Manufacturing Process Development for Metabolically Reprogrammed Tumor-Infiltrating Lymphocytes
Marcus Butler, UHN
This study will test the effectiveness of tumor-infiltrated lymphocytes (TILs) that have been metabolically reprogrammed using a drug, halofuginone, while they are being expanded in vitro to improve their hardiness in vivo. The project focuses on generating the data and information required to submit these metabolically reprogrammed TILs to Health Canada for review. Once approved, the product can move into clinical trials.
Clinical Trials are research projects involving human participants that evaluate the efficacy and/or safety of new therapeutics. They are often the last step before bringing new therapies to market. Our newly funded clinical trial builds on an Enabling Study also funded by BioCanRx.
A Phase I Study of GCAR1, a Chimeric Antigen Receptor (CAR) T-Cell Therapy for Patients with Selected Relapsed / Refractory GPNMB-Expressing Solid Tumors
Doug Mahoney, University of Calgary; CCTG; Queens
CAR T-cell therapy has been used successfully to treat and even cure refractory blood cancers. Scientists at the University of Calgary in collaboration with numerous BioCanRx-supported investigators and core facilities have created a new CAR T-cell product that attacks different types of cancers in mouse models, including a rare type of sarcoma in adolescents and young adults, breast and kidney cancers. This team will study this CAR T therapy to patients across the country in a clinical trial. The main goal of the clinical trial is to assess this CAR T therapy in patients for safety and anti-tumor activity, with a goal of opening the trial at multiple sites across Canada. This work will establish key collaborations, opening doors for the continuance of novel immunotherapy cancer treatments.

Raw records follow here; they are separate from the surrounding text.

-- ==== Sys2Proof/Machine/PrismEvents.lean ====
section
/-! DEFINITION. Steps of the Prism (R350 to R358, R391, R395, R406): transmission in the rotation, the frames that arrive in the one
order of λ0, their application to the replica, recovery of lost frames, regeneration of a Glint, joining and leaving. -/

namespace Sys2Proof.Machine

open Sys2Proof

/-! ## Members -/

/-- A collective of any context that counts member `m` ends: the member has left or is absent (R364). One that has begun to write DST has
every contribution, and goes on. -/
def endCollsOf (m : Nat) (s : State) : State :=
  s.ctxs.foldl (fun t (n, x) => x.colls.foldl (fun t c =>
    if bit (c.desc.toNat / 2 ^ 64) m && c.out.isNone then endColl n c.ticket 1 t else t) t) s

/-- The next live member after `m` in the rotation, in ascending index (R352). -/
def nextMember (live m : Nat) : Nat :=
  let l := setBits 64 live
  ((l.find? fun j => decide (m < j)).orElse fun _ => l.head?).getD m

/-- Member `m` is removed from the rotation (R351, R357, R358). DEDUCED, log entry 22. -/
def removeMember (m : Nat) (s : State) : State :=
  let live := if bit s.prism.live m then s.prism.live - 2 ^ m else s.prism.live
  endCollsOf m { s with prism := { s.prism with
    live := live, joined := if bit s.prism.joined m then s.prism.joined - 2 ^ m else s.prism.joined
    glint := s.prism.glint.map fun (w, h) => (w, if h = m then nextMember live m else h) } }

/-- The context that is the package's Prism member and has not left. -/
def prismCtx (s : State) : Option Nat := (s.ctxs.find? fun (_, x) => x.prism && x.prismLive).map (·.1)

/-- The package leaves the group (R357): LEAVE goes out, no place is applied any longer, the record and the event are written for its
Prism member, and the operations that wait to be transmitted or applied take PRISM_EXIT. DEDUCED, log entry 22. -/
def leaveGroup (s : State) : State :=
  if s.prism.left then s
  else
    let ids := (s.prism.sendq.map (·.1)) ++ s.prism.air.map (·.2)
    let gone := s.accs.filter fun a => a.id != 0 && ids.contains a.id
    let s1 := { s with prism := { s.prism with
      sendq := s.prism.sendq.filter (fun q => q.1 == 0), air := [], held := [], recov := [], copying := false, left := true } }
    let s2 := removeMember s.prism.self (gone.foldl (fun t a => leftPrism a t) s1)
    let s3 := sendFrame (controlFrame s2 0x31 0 0) s2
    match prismCtx s with
    | some n =>
      hostEvent 0x41 0x23 0 (BitVec.ofNat 64 n) 0 0 0 (hubRecord n fPrismExit 0 0 0 (s3.updCtx n fun x => { x with prismLive := false }))
    | none => s3

/-! ## Applying frames (R354) -/

/-- The replica word that a frame names. -/
def replicaRead (s : State) (f : Frame) : Nat := Memory.readN s.prism.replica (f.offset % 2 ^ 20) (sizeBytes f.size)

def replicaWrite (f : Frame) (v : Nat) (s : State) : State :=
  { s with prism := { s.prism with replica := Memory.writeN s.prism.replica (f.offset % 2 ^ 20) (sizeBytes f.size) v } }

/-- The own access that a frame carries, if any. -/
def ownAcc (f : Frame) (s : State) : Option Acc :=
  if f.sender = s.prism.self then
    match s.prism.air.find? fun q => q.1 == f.place with
    | some q => s.accs.find? fun a => a.id == q.2
    | none => none
  else none

/-- BST applies: one single-copy atomic write of its size. -/
def applyBst (f : Frame) (s : State) : State :=
  let s1 := if (prismCtx s).isSome then replicaWrite f f.data.toNat s else s
  match ownAcc f s with
  | some a => finishAcc a s1
  | none => s1

/-- BAMO applies; the issuer receives the value before it (R141). -/
def applyBamo (f : Frame) (s : State) : State :=
  let w := sizeBytes f.size
  let old := replicaRead s f
  let s1 := if (prismCtx s).isSome then replicaWrite f (amoNew f.op w old (f.data.toNat % 2 ^ (8 * w))) s else s
  match ownAcc f s with
  | some a =>
    finishAcc a (deliver a.dst (BitVec.ofNat 64 (extendTo 64 a.size old)) a.id (if a.acq then acquireBump a.agent a.ctx 3 s1 else s1))
  | none => s1

/-- The replica as a list of the bytes that differ from zero goes to a member that joins, from the lowest member that has one
(R351). DEDUCED, log entry 22. -/
def sendReplica (m place : Nat) (s : State) : State :=
  if (prismCtx s).isSome && !s.prism.copying && lowest (s.prism.joined &&& (2 ^ 64 - 1 - 2 ^ m)) == some s.prism.self && m != s.prism.self then
    postPacket (.replicaCopy m s.prism.replica place s.prism.live s.prism.joined) s
  else s

/-- JOIN applies. DEDUCED, log entry 21. -/
def applyJoin (f : Frame) (s : State) : State :=
  let s1 := { s with prism := { s.prism with
    live := s.prism.live ||| 2 ^ f.sender, joined := s.prism.joined ||| 2 ^ f.sender } }
  sendReplica f.sender f.place s1

/-- RESUME-AT applies at a restored member: the first one gives T′; a member that is restored after T′ has left (R357, R395). -/
def applyResumeAt (f : Frame) (s : State) : State :=
  if awaitsResume s then
    let s1 := setResume f.time s
    if f.time.toNat < s.rt.toNat then leaveGroup s1 else s1
  else s

/-- What a frame does when its place comes. -/
def applyKind (f : Frame) (s : State) : State :=
  match f.kind with
  | 0x01 => applyBst f s
  | 0x02 => applyBamo f s
  | 0x10 => armSuspend f.time s
  | 0x11 => applyResumeAt f s
  | 0x30 => applyJoin f s
  | 0x31 => removeMember f.sender s
  | _ => s

/-- Apply the frame of the next place; a package that has left applies none (R357). -/
def applyFrame (f : Frame) (s : State) : State :=
  let s1 := applyKind f s
  if s1.prism.left then s1
  else { s1 with prism := { s1.prism with
    applied := f.place, air := s1.prism.air.filter fun q => q.1 != f.place
    recov := s1.prism.recov.filter fun q => q.place != f.place
    appliedLog := (f :: s1.prism.appliedLog).take 4096 } }

/-- Apply held frames as long as the next place is among them. -/
def applyHeld : Nat → State → State
  | 0, s => s
  | n + 1, s =>
    if s.prism.copying || s.prism.left then s
    else
      match s.prism.held.find? fun f => f.place == s.prism.applied + 1 with
      | none => s
      | some f => applyHeld n (applyFrame f { s with prism := { s.prism with held := s.prism.held.filter fun q => q.place != f.place } })

/-- A frame whose tag is good takes its place in the order: it applies if it is next, or is held, up to 4,096 (R356). -/
def acceptFrame (f : Frame) (s : State) : State :=
  let s := { s with prism := { s.prism with seen := max s.prism.seen f.place } }
  if f.place ≤ s.prism.applied ∨ s.prism.left = true then s
  else if f.place = s.prism.applied + 1 ∧ s.prism.copying = false then
    applyHeld (s.prism.held.length + 1) (applyFrame f s)
  else if s.prism.held.any fun q => q.place == f.place then s
  else if 4096 ≤ s.prism.held.length then leaveGroup s
  else { s with prism := { s.prism with held := s.prism.held ++ [f] } }

/-- The package receives light: it has power. DEDUCED, log entry 22. -/
def receives (s : State) : Bool := s.powered && !s.landing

Clinical, social, and economic factors can help or hinder patients in accessing novel therapeutics. Clinical, Social & Economic Impact (CSEI) studies examine these factors to find ways to lower barriers and improve care for cancer patients. Our newly funded CSEI builds on previous BioCanRx-funded CSEI studies.
Excelerator tumor-infiltrating lymphocytes (TIL) as a treatment for melanoma (TIL-ME)
Dean Fergusson, OHRI, Manoj Lalu- OHRI
Immunotherapy using tumor-infiltrating lymphocytes (TILs) is one of the most promising treatments for melanoma, the most dangerous skin cancer. This team works with collaborators who are preparing for a clinical trial aimed at bringing TIL therapy to Canada as a treatment for melanoma, using their Excelerator platform to inform this trial, prior to its start, to help address frequently encountered problems. Building on information from previous TIL trials, they will inform the design of a new TIL trial, conduct a prospective study to identify problems related to trial participation, investifate economic factors that may hinder trial completion, and conduct a retrospective cohort study to identify real world eligibility criteria for the proposed clinical trial. This will ultimately improve the efficiency and efficacy of the trial, bringing TIL therapy to Canadian melanoma patients faster and more effectively.
We are proud to present these projects, and look forward to seeing their impact on Canadian cancer care.